We applied the computational method FRODAN [74,75] (see Section 4) on the whole spike protein with the RBD in the up-state and the RBD-hACE2 complex of the single RBD domain bound to the hACE2. The method (see Figure 7) reveals RMSF fluctuations of the respective backbone atoms in both spike proteins at different hydrogen-bond energy cut-offs (temperatures). Consistent with the normal mode analysis, it is evident that for both spike proteins in SARS-CoV-1 and SARS-CoV-2, the RBD in the up conformation has higher conformational fluctuation relative to other domains. As we increase the hydrogen-bond energy cutoff (i.e., removing weak transient hydrogen bonds) conformational fluctuations in RBD tend to further increase. There is an overall increase in conformational dynamics in SARS-CoV-1 S structure in comparison to the SARS-CoV-2 (Table S4 in the Supporting Information). In particular, RBD has higher RMSF in SARS-CoV-1. This is in agreement with our rigidity analysis (see details below), where we have shown that SARS-CoV-2 retains its overall rigidity better than SARS-CoV-1. Furthermore, large-scale computing efforts via Folding@home project have carried out millisecond MD simulation [76], where it was shown the RBD domain in the up state of the SARS-CoV-1 exhibits higher deviation from the respective crystal structure in comparison to the SARS-CoV-2 [76]. Interestingly, one of the RBDs in SARS-CoV-1 that is initially in the down configuration transitions to the open configuration. This correlates with previous studies which have shown that for the SARS-CoV-1, the two-up and three-up RBD states are also populated in the unbound spike protein [61]. On the other hand, for SARS-CoV-2 previous studies indicated that the two-up and three-up states are rarely observed [77]. This trend is reflected also in our simulation results. For SARS-CoV-2, the RBDs that are initially in the down state remain in the closed state at wide range of energy cut-offs. Overall, it is evident that temperature increase affects the SARS-CoV-1 spike protein’s conformational stability in the more pronounced way than the SARS-CoV-2. This difference may provide clues why RBD binds tighter with hACE2 in SARS-CoV-2, and a general trend that SARS-CoV-1 is more sensitive to environment conditions than SARS-CoV-2 [64,78,79].

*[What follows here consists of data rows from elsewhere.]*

-- ==== Sys2Proof/Laws/Memory.lean ====
section
/-!
SUPPORT. Laws.Memory: the laws of memory (20_memory.md R71, R73, R83): a read after a write of the same cell gives the
value written, a write leaves every other cell alone, every write keeps the canonical form, and two memories in
canonical form that read alike are equal.
-/
namespace Sys2Proof.Machine

namespace Memory

@[simp] theorem read_nil (addr : Nat) : Memory.read [] addr = unlisted := rfl

theorem read_cons (cell : Host.Cell) (rest : Memory) (addr : Nat) :
    Memory.read (cell :: rest) addr = if cell.1 = addr then cell.2 else Memory.read rest addr := rfl

theorem erase_cons (cell : Host.Cell) (rest : Memory) (addr : Nat) :
    erase (cell :: rest) addr = if cell.1 = addr then erase rest addr else cell :: erase rest addr := by
  by_cases h : cell.1 = addr <;> simp [erase, h]

theorem wf_cons {cell : Host.Cell} {rest : Memory} :
    wf (cell :: rest) = true ↔
      cell.1 < 65536 ∧ cell.2 ≠ unlisted ∧ (∀ later ∈ rest, cell.1 < later.1) ∧ wf rest = true := by
  simp [wf, and_assoc]

/-! ## Reading -/

/-- An address no cell lists is unlisted. -/
theorem read_unlisted {m : Memory} {addr : Nat} (h : ∀ cell ∈ m, cell.1 ≠ addr) : m.read addr = unlisted := by
  induction m with
  | nil => rfl
  | cons cell rest ih =>
    rw [read_cons, if_neg (h cell (by simp))]
    exact ih fun later hl => h later (by simp [hl])

theorem mem_erase {m : Memory} {addr : Nat} {cell : Host.Cell} : cell ∈ m.erase addr ↔ cell ∈ m ∧ cell.1 ≠ addr := by
  simp [erase]

theorem read_erase_other {m : Memory} {addr other : Nat} (h : other ≠ addr) : (m.erase addr).read other = m.read other := by
  induction m with
  | nil => rfl
  | cons cell rest ih =>
    rw [erase_cons]
    split
    · next heq => rw [ih, read_cons, if_neg (by omega)]
    · rw [read_cons, read_cons, ih]

theorem read_insert_same {m : Memory} {addr : Nat} (v : Byte) (h : ∀ cell ∈ m, cell.1 ≠ addr) :
    (m.insert addr v).read addr = v := by
  induction m with
  | nil => simp [insert, read_cons]
  | cons cell rest ih =>
    simp only [insert]
    split
    · simp [read_cons]
    · rw [read_cons, if_neg (h cell (by simp))]
      exact ih fun later hl => h later (by simp [hl])

theorem read_insert_other {m : Memory} {addr other : Nat} (v : Byte) (h : other ≠ addr) :
    (m.insert addr v).read other = m.read other := by
  induction m with
  | nil => simp [insert, read_cons, Ne.symm h]
  | cons cell rest ih =>
    simp only [insert]
    split
    · rw [read_cons, if_neg (Ne.symm h)]
    · rw [read_cons, read_cons, ih]

/-- R73: a read after a write of the same cell gives the value written. -/
@[simp] theorem read_write_same (m : Memory) (addr : Nat) (v : Byte) : (m.write addr v).read addr = v := by
  unfold write
  split
  · next hv => rw [hv]; exact read_unlisted fun cell hc => (mem_erase.mp hc).2
  · exact read_insert_same v fun cell hc => (mem_erase.mp hc).2

/-- R73: a write leaves every other cell alone. -/
theorem read_write_other (m : Memory) {addr other : Nat} (v : Byte) (h : other ≠ addr) :
    (m.write addr v).read other = m.read other := by
  unfold write
  split
  · exact read_erase_other h
  · rw [read_insert_other v h, read_erase_other h]

/-! ## The canonical form -/

theorem erase_wf {m : Memory} (hm : wf m = true) (addr : Nat) : wf (m.erase addr) = true := by
  induction m with
  | nil => rfl
  | cons cell rest ih =>
    obtain ⟨hc, hv, hlater, hrest⟩ := wf_cons.mp hm
    rw [erase_cons]
    split
    · exact ih hrest
    · exact wf_cons.mpr ⟨hc, hv, fun later hl => hlater later (mem_erase.mp hl).1, ih hrest⟩

theorem mem_insert {m : Memory} {addr : Nat} {v : Byte} {cell : Host.Cell} (h : cell ∈ m.insert addr v) :
    cell = (addr, v) ∨ cell ∈ m := by
  induction m with
  | nil => simpa [insert] using h
  | cons head rest ih =>
    simp only [insert] at h
    split at h
    · exact List.mem_cons.mp h
    · rcases List.mem_cons.mp h with h | h
      · exact .inr (h ▸ List.mem_cons_self ..)
      · exact (ih h).imp_right (List.mem_cons_of_mem _)

theorem insert_wf {m : Memory} (hm : wf m = true) {addr : Nat} {v : Byte} (ha : addr < 65536) (hv : v ≠ unlisted)
    (hnew : ∀ cell ∈ m, cell.1 ≠ addr) : wf (m.insert addr v) = true := by
  induction m with
  | nil => exact wf_cons.mpr ⟨ha, hv, by simp, rfl⟩
  | cons cell rest ih =>
    obtain ⟨hc, hcv, hlater, hrest⟩ := wf_cons.mp hm
    have hne := hnew cell (by simp)
    simp only [insert]
    split
    · next hlt =>
      refine wf_cons.mpr ⟨ha, hv, fun later hl => ?_, hm⟩
      rcases List.mem_cons.mp hl with rfl | hl
      · exact hlt
      · exact lt_trans hlt (hlater later hl)
    · next hge =>
      refine wf_cons.mpr ⟨hc, hcv, fun later hl => ?_, ih hrest fun c hcm => hnew c (by simp [hcm])⟩
      rcases mem_insert hl with rfl | hl
      · show cell.1 < addr
        omega
      · exact hlater later hl

/-- Every write keeps the canonical form. -/
theorem write_wf {m : Memory} (hm : wf m = true) {addr : Nat} (ha : addr < 65536) (v : Byte) :
    wf (m.write addr v) = true := by
  unfold write
  split
  · exact erase_wf hm addr
  · next hv => exact insert_wf (erase_wf hm addr) ha hv fun cell hc => (mem_erase.mp hc).2

/-- A listed cell of a memory in canonical form is not below the first one. -/
theorem read_below {m : Memory} {addr : Nat} (h : ∀ cell ∈ m, addr < cell.1) : m.read addr = unlisted :=
  read_unlisted fun cell hc => Nat.ne_of_gt (h cell hc)

/-- The first address two memories in canonical form list is the same where they read alike. -/
theorem first_not_below {c c' : Host.Cell} {rest rest' : Memory} (hm : wf (c :: rest) = true) (hn : wf (c' :: rest') = true)
    (h : ∀ addr, Memory.read (c :: rest) addr = Memory.read (c' :: rest') addr) : ¬ c.1 < c'.1 := by
  intro hlt
  have hb : Memory.read (c' :: rest') c.1 = unlisted := by
    refine read_below fun later hl => ?_
    rcases List.mem_cons.mp hl with rfl | hl
    · exact hlt
    · exact lt_trans hlt ((wf_cons.mp hn).2.2.1 later hl)
  have hc := h c.1
  rw [hb, read_cons, if_pos rfl] at hc
  exact (wf_cons.mp hm).2.1 hc

/-- Two memories in canonical form that read alike are equal: equal memories are equal data. -/
theorem eq_of_read_eq {m n : Memory} (hm : wf m = true) (hn : wf n = true) (h : ∀ addr, m.read addr = n.read addr) :
    m = n := by
  induction m generalizing n with
  | nil =>
    cases n with
    | nil => rfl
    | cons cell rest =>
      have hc := h cell.1
      rw [read_nil, read_cons, if_pos rfl] at hc
      exact absurd hc.symm (wf_cons.mp hn).2.1
  | cons c rest ih =>
    cases n with
    | nil =>
      have hc := h c.1
      rw [read_nil, read_cons, if_pos rfl] at hc
      exact absurd hc (wf_cons.mp hm).2.1
    | cons c' rest' =>
      have hle := first_not_below hm hn h
      have hge := first_not_below hn hm fun addr => (h addr).symm
      have hfst : c.1 = c'.1 := by omega
      have hsnd : c.2 = c'.2 := by
        have hc := h c.1
        rwa [read_cons, if_pos rfl, read_cons, if_pos hfst.symm] at hc
      obtain ⟨-, -, hlater, hrest⟩ := wf_cons.mp hm
      obtain ⟨-, -, hlater', hrest'⟩ := wf_cons.mp hn
      have hsame : rest = rest' := by
        refine ih hrest hrest' fun addr => ?_
        by_cases ha : c.1 = addr
        · rw [read_below fun later hl => ha ▸ hlater later hl,
            read_below fun later hl => by rw [← ha, hfst]; exact hlater' later hl]
        · have hc := h addr
          rwa [read_cons, if_neg ha, read_cons, if_neg (hfst ▸ ha)] at hc
      rw [hsame, Prod.ext hfst hsnd]

end Memory

/-! ## Memory of a state -/

theorem reset_inv : State.reset.Inv := rfl

/-- A state with the same memory keeps the invariant. -/
theorem State.inv_of_mem_eq {s t : State} (h : s.Inv) (hm : t.mem = s.mem) : t.Inv := by
  unfold State.Inv; rw [hm]; exact h

theorem State.writeByte_inv {s : State} (h : s.Inv) (addr : Word) (v : Byte) : (s.writeByte addr v).Inv :=
  Memory.write_wf h addr.isLt v

theorem State.writeWord_inv {s : State} (h : s.Inv) (addr v : Word) : (s.writeWord addr v).Inv :=
  State.writeByte_inv (s := s.writeByte addr (loByte v)) (State.writeByte_inv h _ _) _ _

theorem State.push16_inv {s : State} (h : s.Inv) (v : Word) : (s.push16 v).Inv := by
  unfold State.push16
  exact State.writeByte_inv (State.writeByte_inv h _ _) _ _

theorem State.placeBytes_inv {s : State} (h : s.Inv) (addr : Word) (bytes : List Byte) : (s.placeBytes addr bytes).Inv := by
  induction bytes generalizing s addr with
  | nil => exact h
  | cons v rest ih => exact ih (State.writeByte_inv h addr v) (addr + 1)

/-- R73: the byte written is the byte read. -/
@[simp] theorem State.readByte_writeByte_same (s : State) (addr : Word) (v : Byte) :
    (s.writeByte addr v).readByte addr = v :=
  Memory.read_write_same s.mem addr.toNat v

/-- R73: every other byte reads as before. -/
theorem State.readByte_writeByte_other (s : State) {addr other : Word} (v : Byte) (hne : other ≠ addr) :
    (s.writeByte addr v).readByte other = s.readByte other :=
  Memory.read_write_other s.mem v fun h => hne (BitVec.eq_of_toNat_eq h)

/-- R73: a read after a write, in one equation. -/
theorem State.readByte_writeByte (s : State) (addr other : Word) (v : Byte) :
    (s.writeByte addr v).readByte other = if other = addr then v else s.readByte other := by
  split
  · next heq => rw [heq, State.readByte_writeByte_same]
  · next hne => exact State.readByte_writeByte_other s v hne

/-- A state with the same memory reads alike. -/
theorem State.readByte_of_mem_eq {s t : State} (hm : t.mem = s.mem) (addr : Word) : t.readByte addr = s.readByte addr := by
  unfold State.readByte; rw [hm]

/-- R75: the two bytes a word store leaves, and every other byte as before. -/
theorem State.readByte_writeWord (s : State) (addr v other : Word) :
    (s.writeWord addr v).readByte other =
      if other = addr + 1 then hiByte v else if other = addr then loByte v else s.readByte other := by
  unfold State.writeWord
  rw [State.readByte_writeByte, State.readByte_writeByte]

/-- R206, R360: the two bytes a push leaves, and every other byte as before. -/
theorem State.readByte_push16 (s : State) (v other : Word) :
    (s.push16 v).readByte other =
      if other = s.sp - 2 then loByte v else if other = s.sp - 2 + 1 then hiByte v else s.readByte other := by
  unfold State.push16
  rw [State.readByte_writeByte, State.readByte_writeByte]
  rfl

/-! ## The two bytes of a word (R74, R75, R360) -/

theorem word_ne_succ (a : Word) : a ≠ a + 1 := by bv_omega

theorem word_sub_two_succ (a : Word) : a - 2 + 1 = a - 1 := by bv_omega

theorem word_sub_one_ne_sub_two (a : Word) : a - 1 ≠ a - 2 := by bv_omega

/-- R74: a word read, as a number. -/
theorem State.readWord_toNat (s : State) (addr : Word) :
    (s.readWord addr).toNat = (s.readByte (addr + 1)).toNat * 256 + (s.readByte addr).toNat :=
  joinBytes_toNat _ _

/-- R75: the byte at the lower address is the low one. -/
theorem State.writeWord_low (s : State) (addr v : Word) : (s.writeWord addr v).readByte addr = loByte v := by
  rw [State.readByte_writeWord, if_neg (word_ne_succ addr), if_pos rfl]

/-- R75: the byte at the higher address is the high one. -/
theorem State.writeWord_high (s : State) (addr v : Word) : (s.writeWord addr v).readByte (addr + 1) = hiByte v := by
  rw [State.readByte_writeWord, if_pos rfl]

/-- R74, R75: a word written reads back. -/
theorem State.readWord_writeWord (s : State) (addr v : Word) : (s.writeWord addr v).readWord addr = v := by
  unfold State.readWord
  rw [State.writeWord_low, State.writeWord_high, joinBytes_hiByte_loByte]

/-- R360: the byte a push leaves below the old SP is the high one. -/
theorem State.push16_high (s : State) (v : Word) : (s.push16 v).readByte (s.sp - 1) = hiByte v := by
  rw [State.readByte_push16, if_neg (word_sub_one_ne_sub_two s.sp), if_pos (word_sub_two_succ s.sp).symm]

/-- R360: the byte a push leaves at the new SP is the low one. -/
theorem State.push16_low (s : State) (v : Word) : (s.push16 v).readByte (s.sp - 2) = loByte v := by
  rw [State.readByte_push16, if_pos rfl]

/-- R360: what is pushed is popped, across the wrap of SP as well. -/
theorem State.popValue_push16 (s : State) (v : Word) : (s.push16 v).popValue = v := by
  show joinBytes ((s.push16 v).readByte (s.sp - 2 + 1)) ((s.push16 v).readByte (s.sp - 2)) = v
  rw [word_sub_two_succ, State.push16_high, State.push16_low, joinBytes_hiByte_loByte]

/-! ## Bytes placed at rising addresses -/

theorem ofNat_succ_word (k : Nat) : BitVec.ofNat 16 (k + 1) = 1 + BitVec.ofNat 16 k := by
  apply BitVec.eq_of_toNat_eq
  simp [BitVec.toNat_add]
  omega

theorem State.readByte_placeBytes_other {bytes : List Byte} {s : State} {addr other : Word}
    (h : ∀ k < bytes.length, other ≠ addr + BitVec.ofNat 16 k) : (s.placeBytes addr bytes).readByte other = s.readByte other := by
  induction bytes generalizing s addr with
  | nil => rfl
  | cons v rest ih =>
    refine (ih (s := s.writeByte addr v) fun k hk => ?_).trans (s.readByte_writeByte_other v (by simpa using h 0 (by simp)))
    have := h (k + 1) (by simpa using hk)
    rwa [ofNat_succ_word, ← BitVec.add_assoc] at this

/-- The bytes placed read back, as many as memory has room for. -/
theorem State.readByte_placeBytes {bytes : List Byte} (s : State) (addr : Word) (hlen : bytes.length ≤ 65536) (k : Nat)
    (hk : k < bytes.length) : bytes[k]? = some ((s.placeBytes addr bytes).readByte (addr + BitVec.ofNat 16 k)) := by
  induction bytes generalizing s addr k with
  | nil => nomatch hk
  | cons v rest ih =>
    simp only [List.length_cons] at hlen hk
    change _ = some (((s.writeByte addr v).placeBytes (addr + 1) rest).readByte _)
    cases k with
    | zero =>
      rw [State.readByte_placeBytes_other]
      · simp
      · intro j hj heq
        have := congrArg BitVec.toNat heq
        simp [BitVec.toNat_add] at this
        omega
    | succ k =>
      rw [ofNat_succ_word, ← BitVec.add_assoc]
      simpa using ih (s.writeByte addr v) (addr + 1) (by omega) k (by omega)

theorem State.placeBytes_unchanged (s : State) (addr : Word) (bytes : List Byte) :
    Unchanged [.memory] s (s.placeBytes addr bytes) := by
  induction bytes generalizing s addr with
  | nil => intro k _; cases k <;> first | rfl | exact fun _ => rfl
  | cons v rest ih =>
    intro k hk
    have := ih (s.writeByte addr v) (addr + 1) k hk
    cases k <;> first | exact this | exact absurd (List.mem_singleton.mpr rfl) hk

end Sys2Proof.Machine
end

Figure 7 shows RMSF profiles of RBD and hACE2 in the complex at different energy cut-offs. Similarly, Similarly, as in the whole spike protein, the increase in the hydrogen-bond energy cutoff leads to the overall higher RMSF values in both complexes. The RBD domain fluctuates less in SARS-CoV-2. The average RMSF in SARS-CoV-2 is lower at all considered cut-offs (Table S4 in the Supporting Information). This is supported by rigidity analysis findings that are indicating excessive flexibility in the SARS-CoV-1-hACE2 complex. Overall, it is evident that the stability of SARS-CoV-2-hACE2 complex results from the stronger interface contacts [64]. On the other hand, with the increase in the hydrogen-bond energy cutoff, hACE2 fluctuation magnitude increases in the similar manner in both SARS-CoV-1 and SARS-CoV-2 (Table S4).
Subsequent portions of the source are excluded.